Exercise →
Only the number is wanted: count the lines in the data with "else" in them.

──────────────────────────────

/-- R210, R222, R389, R391: every stream command waits for its slot to be idle; in user code every one that names a ring, each ring operation and
MMA and MMA.T raise OPERAND with SUB 0x01 for a ring without a binding and 0x02 for a side that is held, and STASH raises PRIV. That these two
come before any other finding of R391 is the model's order (notes/assumptions/11.md, DEDUCED). -/
def Obligations.StreamsRefused : Prop :=
  ∀ (s : State) (tk : Tk) (slot : Fin 16) (ra rb : Reg) (sp : Space) (sc : Scope) (cc : Bool) (ring : Fin 32) (clamp : Bool),
    let a := s.tile s.cur.1
    let enters (i : Instr) (code sub : Nat) : Prop :=
      EntersNow s { code := code, sub := sub, eng := s.cur.2, impr := false, slot := none, info := 0 } →
      ∃ t, exec i s = .next t ∧ TrapEntered a (t.tile s.cur.1) code sub s.cur.2 false none 0 ∧ TrapSame s t ∧ BytesSame s t
    ((a.slot slot.val).act = true → ∀ (dsp : Space) (csp : CntSp) (dst : Fin 32) (roww : BitVec 6) (rstr : BitVec 20) (mask : BitVec 16)
        (port : Fin 16) (commit restore ctx : Bool),
      (∀ i ∈ [Instr.sld tk slot ra rb sp sc cc ring clamp, .sst tk slot ra rb sp sc cc ring clamp, .sgath tk slot ra rb sp sc cc ring roww rstr,
          .sscat tk slot ra rb sp sc cc ring roww rstr, .srec tk slot ra sc cc ring dst, .smc tk slot ra rb sp sc cc ring clamp mask,
          .scpy tk slot ra rb sp sc cc dsp, .schr tk slot ra sc cc ring port, .schw tk slot ra sc cc ring port commit, .sbar tk slot sc cc,
          .scnt tk slot ra rb csp], Waits i s) ∧
      (a.sys = true → Waits (.stash tk slot ra rb sc cc restore ctx) s)) ∧
    -- the rings that an instruction names: the tile, the ring, and whether it takes the producer side
    let refuses (l : List (Nat × Nat × Bool)) (i : Instr) : Prop :=
      let bound (q : Nat × Nat × Bool) : Bool := ((s.tile q.1).ring q.2.1).bound
      let held (q : Nat × Nat × Bool) : Bool := if q.2.2 then producerHeld s q.1 q.2.1 else consumerHeld s q.1 q.2.1
      ((∃ q ∈ l, bound q = false) → enters i 6 0x01) ∧ ((∀ q ∈ l, bound q = true) → (∃ q ∈ l, held q = true) → enters i 6 0x02)
    let tid := s.cur.1
    (UserRuns a → Calm a → atHead a s.cur.2 = true → a.check = false →
      ((a.slot slot.val).act = false → accHeld (a.eng s.cur.2) = false →
        (Goes s tk [ra, rb] none 0 → ∀ (roww : BitVec 6) (rstr : BitVec 20) (mask : BitVec 16),
          refuses [(tid, ring.val, true)] (.sld tk slot ra rb sp sc cc ring clamp) ∧
          refuses [(tid, ring.val, false)] (.sst tk slot ra rb sp sc cc ring clamp) ∧
          refuses [(tid, ring.val, true)] (.sgath tk slot ra rb sp sc cc ring roww rstr) ∧
          refuses [(tid, ring.val, false)] (.sscat tk slot ra rb sp sc cc ring roww rstr) ∧
          ((∀ u ∈ maskTiles tid mask.toNat, (s.tile u).started = true) →
            refuses ((maskTiles tid mask.toNat).map (fun u => (u, ring.val, true))) (.smc tk slot ra rb sp sc cc ring clamp mask)) ∧
          ∀ restore ctx, enters (.stash tk slot ra rb sc cc restore ctx) 5 0) ∧
        (Goes s tk [ra] none 0 → ∀ (dst : Fin 32) (port : Fin 16) (commit : Bool),
          refuses [(tid, ring.val, false), (tid, dst.val, true)] (.srec tk slot ra sc cc ring dst) ∧
          refuses [(tid, ring.val, true)] (.schr tk slot ra sc cc ring port) ∧
          refuses [(tid, ring.val, false)] (.schw tk slot ra sc cc ring port commit))) ∧
      (∀ (d : Reg) (c : RingCnt), Goes s tk (match c with | .imm _ => [] | .reg x => [x]) (some d) 0 →
        refuses [(tid, ring.val, false)] (.wfill tk d c ring) ∧ refuses [(tid, ring.val, true)] (.wfree tk d c ring) ∧
        refuses [(tid, ring.val, false)] (.rpop tk d c ring) ∧ refuses [(tid, ring.val, true)] (.radv tk d c ring)) ∧
      (Goes s tk [] none 0 → accHeld (a.eng s.cur.2) = false → ∀ (x : MatExt) (ringB : Fin 32) (keepA keepB : Bool), MatFree a x →
        refuses [(tid, ring.val, false), (tid, ringB.val, false)] (.mma tk ring ringB keepA keepB x) ∧
        refuses [(tid, ring.val, false), (tid, ringB.val, false)] (.mmaT tk ring ringB keepA keepB x)))

/-- R231 to R233: SWAIT retires once every slot that it names is idle, and else waits; SCNT binds a counter to an idle slot; SSTAT reads what a
slot is doing. -/
def Obligations.SlotInstructions : Prop :=
  ∀ (s : State) (tk : Tk) (slot : Fin 16) (ra rb d : Reg),
    let tid := s.cur.1
    let a := s.tile tid
    let v := a.slot slot.val
    (∀ sc, Goes s tk [ra] none 0 →
      let named (n : Nat) : Prop := n = slot.val ∨ (val s ra).getLsbD n = true
      ((∀ n < 16, named n → (a.slot n).act = false) → Does (.swait tk slot ra sc) s tk [ra] none 0 id) ∧
      ((∃ n < 16, named n ∧ (a.slot n).act = true) →
        ∃ t m, exec (.swait tk slot ra sc) s = .next t ∧ TileIssued a (t.tile tid) s.cur.2 tk [ra] (.swait m) ∧ SameBut tid s t ∧
          ∀ n < 16, m.testBit n = true ↔ named n)) ∧
    (∀ sp, Goes s tk [ra, rb] none 0 → v.act = false → noSpace s tid (cntSpace sp) = false →
      Does (.scnt tk slot ra rb sp) s tk [ra, rb] none 0 (fun b => b.setSlot slot.val
        { v with cv := true, csp := sp, caddr := val s ra - BitVec.ofNat 64 ((val s ra).toNat % 8), cinc := val s rb })) ∧
    (Goes s tk [] (some d) 0 → v.opc < 256 → ∃ w : Word, Writes (.sstat tk slot d) s tk [] d w ∧
      w.getLsbD 0 = v.act ∧ w.getLsbD 1 = v.held ∧ w.getLsbD 2 = ringBlocked s tid v ∧ w.getLsbD 3 = chanBlocked s tid v ∧
      w.getLsbD 4 = v.closed ∧ w.getLsbD 5 = v.addpend ∧ w.toNat / 2 ^ 8 % 2 ^ 8 = v.opc ∧ w.toNat / 2 ^ 16 = v.pos % 2 ^ 48)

──────────────────────────────

Final answer →
2